1101 Yale Blvd NE, Albuquerque, NM 87131 (Map)
Students and faculty are invited to either talk, but space is limited on Monday. If you plan on coming Monday, please contact me at erroneus@gmail.com.
Contact:
Devon Hjelm
erroneus@gmail.com
Title: Deep Learning: Present, Challenges and Future
Abstract:
Deep learning has become increasingly popular due to its success in challenging machine learning tasks such as large-scale object recognition, speech recognition and machine translation. In deep learning, we aim to build general computational models for data and tasks that exhibit rich, complex underlying structures, such as vision, speech and human languages.

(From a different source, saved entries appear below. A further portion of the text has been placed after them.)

-- ==== Sys2Proof/Machine/Control.lean ====
section
/-! DEFINITION. Structured control, branches, calls and exits: majors 0x18 and 0x19, with the steps that merge and
release splits (07 R140–R143, 08 R182–R192). -/

namespace Sys2Proof.Machine

open Sys2Proof

/-- A target: PC + SignExt(literal[31:0], 64) (08 R182). -/
def targetOf (i : Issue) (e : Ext) : Dword := i.pc + (e.lit.setWidth 32).signExtend 64

/-! ## Structured control (08 R183) -/

/-- Change the counters of the member lanes, none of which may pass 255, and go on at the target or behind. `f` gives a
lane's new counter; `taken` decides from the counters before and after. -/
def State.structured (s : State) (e : Ext) (f : Wave → Split → Nat → Nat → Nat)
    (taken : List Nat → List Nat → Bool) : State :=
  s.checked {} fun i w sp =>
    let ls := lanesOf sp.members
    let old := ls.map w.depthOf
    let new := ls.map fun l => f w sp l (w.depthOf l)
    if new.any fun c => decide (255 < c) then s.trapAt i tDepthOverflow 0 0 0
    else
      let w := (ls.zip new).foldl (fun w p => w.setDepth p.1 p.2) w
      if taken old new then s.jump i w (targetOf i e) else s.done i w

/-- No counter is zero. -/
def noneZero (cs : List Nat) : Bool := cs.all (· != 0)
/-- Never taken. -/
def fallThrough (_ _ : List Nat) : Bool := false

/-- IF. -/
def execIfX (e : Ext) (s : State) : Host.Outcome State Fault Refusal :=
  .next (s.structured e
    (fun w _ l c => if c ≠ 0 then c + 1 else if (w.getK (regNo e.a)).getLsbD l then 0 else 1) fun _ new => noneZero new)
/-- ELSE. -/
def execElseX (e : Ext) (s : State) : Host.Outcome State Fault Refusal :=
  .next (s.structured e (fun _ _ _ c => if c = 0 then 1 else if c = 1 then 0 else c) fun _ new => noneZero new)
/-- ENDIF. -/
def execEndif (e : Ext) (s : State) : Host.Outcome State Fault Refusal :=
  .next (s.structured e (fun _ _ _ c => c - 1) fallThrough)
/-- LOOP. -/
def execLoopX (e : Ext) (s : State) : Host.Outcome State Fault Refusal :=
  .next (s.structured e (fun _ _ _ c => if c ≠ 0 then c + 1 else 0) fun _ new => noneZero new)
/-- ENDLOOP: back while any counter is zero. -/
def execEndloop (e : Ext) (s : State) : Host.Outcome State Fault Refusal :=
  .next (s.structured e
    (fun w sp _ c => if noneZero ((lanesOf sp.members).map w.depthOf) then c - 1 else c) fun old _ => !noneZero old)
/-- BREAK. -/
def execBreakX (e : Ext) (s : State) : Host.Outcome State Fault Refusal :=
  .next (s.structured e
    (fun w _ l c => if c = 0 ∧ (w.getK (regNo e.a)).getLsbD l then e.x.toNat + 1 else c) fallThrough)

/-! ## JOIN (07 R143) -/

/-- JOIN: the split parks and does not advance. -/
def execJoinX (_ : Ext) (s : State) : Host.Outcome State Fault Refusal :=
  .next (s.checked {} fun i w _ =>
    s.setWave i.key ((w.mapSplit i.split fun p => { p with park := true }).issued i.split s.clock))

/-- Two parked splits that merge. -/
def Split.joins (x y : Split) : Bool := x.park && y.park && x.at == y.at && x.cd == y.cd

/-- The lowest entry that has another to merge with, and the highest of those. -/
def Wave.mergePair (w : Wave) : Option (Nat × Nat) :=
  w.splits.findSome? fun p =>
    ((w.splits.filter fun q => decide (p.1 < q.1) && p.2.joins q.2).getLast?).map fun q => (p.1, q.1)

/-- Merge entry b into entry a. -/
def Wave.merge (w : Wave) (a b : Nat) : Wave :=
  match SMap.find w.splits b with
  | none => w
  | some y =>
    let w := w.mapSplit a fun x => { x with members := x.members ||| y.members }
    { w with splits := SMap.erase w.splits b, owed := w.owed.map fun p => (p.1, p.2.filter (· != b)) }

/-- Merge until no pair is left; at most three merges. -/
def Wave.mergeAll : Nat → Wave → Wave
  | 0, w => w
  | n + 1, w =>
    match w.mergePair with
    | some (a, b) => (w.merge a b).mergeAll n
    | none => w

/-- The wave that a step names, or the first of which a condition holds, on a die whose clock runs (25 R426). -/
def State.pickWave (s : State) (p : Wave → Bool) : Option (Nat × Wave) :=
  match s.subject with
  | .ids k _ _ => s.waves.find? fun x => x.1 == k && p x.2 && s.dieRuns x.2.id.die
  | _ => s.waves.find? fun x => p x.2 && s.dieRuns x.2.id.die

/-- SPLIT_MERGE. -/
def execSplitMerge (s : State) : Host.Outcome State Fault Refusal :=
  .next (match s.pickWave fun w => w.mergePair.isSome with
    | some (k, w) => match w.mergePair with
      | some (a, b) => s.setWave k (w.merge a b)
      | none => s
    | none => s)

/-- A parked split goes on behind its JOIN. -/
def Split.unpark (sp : Split) : Split :=
  if sp.codes = 0 then { sp with park := false, pc := sp.pc + 12, noMatch := false }
  else { sp with park := false, codePc := sp.codePc + 2, codes := sp.codes - 1, latch := none, noMatch := false }

/-- JOIN_RELEASE: with every valid split parked, those that can merge do, and each goes on. -/
def execJoinRelease (s : State) : Host.Outcome State Fault Refusal :=
  .next (match s.pickWave fun w => w.splits != [] && w.splits.all fun p => p.2.park with
    | some (k, w) =>
      let w := w.mergeAll 3
      s.setWave k { w with splits := w.splits.map fun p => (p.1, p.2.unpark) }
    | none => s)

/-! ## Branches (08 R185) -/

def execBra (e : Ext) (s : State) : Host.Outcome State Fault Refusal :=
  .next (s.once {} fun i w _ => s.jump i w (targetOf i e))
def execBz (e : Ext) (s : State) : Host.Outcome State Fault Refusal :=
  .next (s.once (usesOf Form.bz e) fun i w _ =>
    if w.getS (regNo e.a) = 0 then s.jump i w (targetOf i e) else s.done i w)
def execBnz (e : Ext) (s : State) : Host.Outcome State Fault Refusal :=
  .next (s.once (usesOf Form.bz e) fun i w _ =>
    if w.getS (regNo e.a) ≠ 0 then s.jump i w (targetOf i e) else s.done i w)
def execNop (_ : Ext) (s : State) : Host.Outcome State Fault Refusal :=
  .next (s.checked {} fun i w _ => s.done i w)

/-! ## Calls (08 R186–R190) -/

/-- Write the link of some lanes. -/
def Wave.setLinks (w : Wave) (d : Nat) (ls : List Nat) (link : Dword) : Wave :=
  ls.foldl (fun w l => w.setV64 d l link) w

/-- CALL. -/
def execCall (e : Ext) (s : State) : Host.Outcome State Fault Refusal :=
  .next (s.once (usesOf Form.call e) fun i w sp =>
    if 255 ≤ sp.cd then s.trapAt i tCallDepth 0 0 0
    else
      let w := w.setLinks (regNo e.d) (lanesOf (w.active sp)) (i.pc + 20)
      s.jump i (w.mapSplit i.split fun p => { p with cd := p.cd + 1 }) (targetOf i e))

/-- The target that a CALLI reads for a lane. -/
def calliTarget (w : Wave) (e : Ext) (l : Nat) : Dword :=
  if e.a.isV then w.getV64 (regNo e.a) l else w.getS64 (regNo e.a)

/-- PeelNext: the lanes of the first target run it, the others wait at counter 1. -/
def State.peelNext (s : State) (i : Issue) (w : Wave) (e : Ext) (p : Dword) (cd : Nat) (ls : List Nat) : State :=
  let t := calliTarget w e (ls.headD 0)
  let w := ls.foldl
    (fun w' l => if calliTarget w e l ≠ t then w'.setDepth l 1 else w'.setV64 (regNo e.d) l (p + 1)) w
  s.jump i (w.mapSplit i.split fun sp => { sp with cd := cd + 1 }) t

/-- PeelStart. -/
def State.peelStart (s : State) (i : Issue) (w : Wave) (sp : Split) (e : Ext) (ls : List Nat) : State :=
  let others := (lanesOf sp.members).filter fun l => !ls.contains l
  if others.any fun l => decide (253 < w.depthOf l) then s.trapAt i tDepthOverflow 0 0 0
  else s.peelNext i (others.foldl (fun w l => w.setDepth l (w.depthOf l + 2)) w) e i.pc sp.cd ls

/-- The distinct targets, in the order of the lowest lane that names each. -/
def distinct (ts : List Dword) : List Dword := ts.foldl (fun acc t => if acc.contains t then acc else acc ++ [t]) []

/-- New splits owe the departures that the split which made them owes (09 R218). -/
def Wave.inheritOwed (w : Wave) (from_ : Nat) (made : List Nat) : Wave :=
  { w with owed := w.owed.map fun p => (p.1, if p.2.contains from_ then p.2 ++ made else p.2) }

/-- Divide the active lanes among entries (DESIGN CHOICE, log entry 73: a new entry counts as having issued when the
dividing one last did before this CALLI): the issuing entry takes the first target and keeps its other members, the
free entries take the further targets and then the remainder. -/
def State.divide (s : State) (i : Issue) (w : Wave) (sp : Split) (e : Ext) (ls : List Nat) (ts : List Dword)
    (free : List Nat) : State :=
  let own := if ts.length ≤ free.length + 1 then ts else ts.take free.length
  let lanesFor (t : Dword) : List Nat := ls.filter fun l => calliTarget w e l == t
  let maskFor (t : Dword) : Mask := maskOf (lanesFor t) fun _ => true
  let rest := maskOf ls fun l => !own.contains (calliTarget w e l)
  let others := sp.members &&& ~~~(w.active sp)
  let entry (t : Dword) (m : Mask) : Split := { sp.goto t with members := m, cd := sp.cd + 1, park := false }
  let new := (own.drop 1).map fun t => entry t (maskFor t)
  let new := if rest = 0 then new else new ++ [{ sp with members := rest }]
  let linked := own.foldl (fun w t => w.setLinks (regNo e.d) (lanesFor t) (i.pc + 12)) w
  let t1 := own.headD 0
  let w := linked.setSplit i.split (entry t1 (maskFor t1 ||| others))
  let made := free.zip new
  let w := made.foldl (fun w p => w.setSplit p.1 p.2) w
  s.setWave i.key ((w.inheritOwed i.split (made.map (·.1))).issued i.split s.clock)

/-- CALLI. -/
def execCalli (e : Ext) (s : State) : Host.Outcome State Fault Refusal :=
  .next (s.once (usesOf Form.calli e) fun i w sp =>
    let ls := lanesOf (w.active sp)
    let ts := distinct (ls.map (calliTarget w e))
    let free := (List.range 4).filter fun j => (SMap.find w.splits j).isNone
    if ts.any fun t => t.toNat % 4 != 0 then s.trapAt i tIllegalEnc 0 0 0
    else if 255 ≤ sp.cd then s.trapAt i tCallDepth 0 0 0
    else
      match ts with
      | [t] =>
        let w := w.setLinks (regNo e.d) ls (i.pc + 12)
        s.jump i (w.mapSplit i.split fun p => { p with cd := p.cd + 1 }) t
      | _ => if free = [] then s.peelStart i w sp e ls else s.divide i w sp e ls ts free)

/-- The end of a peel: every lane stands where it stood at the CALLI at P, and the split goes on behind it. -/
def State.peelEnd (s : State) (i : Issue) (w : Wave) (sp : Split) (p : Dword) : State :=
  let w := (lanesOf sp.members).foldl
    (fun w l => if 2 ≤ w.depthOf l then w.setDepth l (w.depthOf l - 2) else w) w
  s.jump i (w.mapSplit i.split fun q => { q with cd := q.cd - 1 }) (p + 12)

/-- The next target of a peel, read again from the operand of the CALLI at P: its registers pass the checks of that
instruction (03 R46, R56), and the target that of every transfer (03 R32). -/
def State.peelGo (s : State) (i : Issue) (w : Wave) (sp : Split) (e : Ext) (p : Dword) (waiting : List Nat) : State :=
  let u := usesOf Form.calli e
  let w' := waiting.foldl (fun w l => w.setDepth l 0) w
  if w.outOfBounds u then s.trapAt i tRegBounds 0 0 0
  else if w.hazard sp u then s.trapAt i tFlagHazard 0 0 0
  else if w.scoreboard u then s
  else if (calliTarget w e (waiting.headD 0)).toNat % 4 ≠ 0 then s.trapAt i tIllegalEnc 0 0 0
  else s.peelNext i w' e p (sp.cd - 1) waiting

/-- PeelReturn: the lanes of the target that has run have returned; while others wait, the CALLI at P names the operand
that holds their targets. -/
def State.peelReturn (s : State) (i : Issue) (w : Wave) (sp : Split) (p : Dword) : State :=
  let waiting := (lanesOf sp.members).filter fun l => w.depthOf l == 1
  let back := (lanesOf (w.active sp)).foldl (fun w l => w.setDepth l 2) w
  if waiting = [] then s.peelEnd i back sp p
  else
    match s.fetchInstr w.id p with
    | (s, .error f) => s.trapAt i tPageFault f.1 0 f.2
    | (s, .ok ws) =>
      match decodeWords ws with
      | .instr (.calli x) => s.peelGo i back sp x p waiting
      | _ => s.trapAt i tIllegalEnc 0 0 0

/-- RET. -/
def execRet (e : Ext) (s : State) : Host.Outcome State Fault Refusal :=
  .next (s.once (usesOf Form.ret e) fun i w sp =>
    let v := w.getV64 (regNo e.a) (lowLane (w.active sp))
    if v.getLsbD 1 then s.trapAt i tIllegalEnc 0 0 0
    else if sp.cd = 0 then s.trapAt i tCallDepth 0 0 0
    else if !v.getLsbD 0 then s.jump i (w.mapSplit i.split fun p => { p with cd := p.cd - 1 }) v
    else s.peelReturn i w sp (v - 1))

/-! ## EXIT and YIELD (08 R192) -/

/-- EXIT; in a handler it is a double fault (10 R236). -/
def execExit (_ : Ext) (s : State) : Host.Outcome State Fault Refusal :=
  .next (s.once {} fun i w sp =>
    if w.handling then s.handlerFault i.key dExit i.pc else s.exitLanes i w (w.active sp))

/-- YIELD: the split is not ready for the next 32 clocks. -/
def execYield (_ : Ext) (s : State) : Host.Outcome State Fault Refusal :=
  .next (s.once {} fun i w _ =>
    s.done i (w.mapSplit i.split fun p => { p with wait := .until (s.dieClock w.id.die + 33) }))

/-- A YIELD's interval is over. -/
def Wait.rested (clock : Nat) : Wait → Bool
  | .until c => decide (c ≤ clock)
  | _ => false

/-- The splits of a wave whose interval is over are ready. -/
def Wave.wake (w : Wave) (clock : Nat) : Wave :=
  w.mapSplits fun _ sp => if sp.wait.rested clock then { sp with wait := .ready } else sp

/-- YIELD_EXPIRY. -/
def execYieldExpiry (s : State) : Host.Outcome State Fault Refusal :=
  .next (match s.pickWave fun w => w.waiters (Wait.rested (s.dieClock w.id.die)) != [] with
    | some (k, w) => s.setWave k (w.wake (s.dieClock w.id.die))
    | none => s)

end Sys2Proof.Machine
end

In this talk, I will give a brief overview of the principles behind deep learning and present in detail my latest research on neural machine translation and image/video description generation. I will conclude the talk by discussing the future of
deep learning research, which I believe will let us gain insight into highly complicated natural phenomena.
Bio:
Kyunghyun Cho is a postdoctoral researcher at the University of Montreal (Canda) under the supervision of Prof. Yoshua Bengio since early 2014. He has received B.Sc. in computer science from KAIST (Korea) in 2009. He continued his study at Aalto University (Finland) and received Ph.D. degree in 2014. His main research interest includes neural networks, generative models and their applications, especially, to language understanding.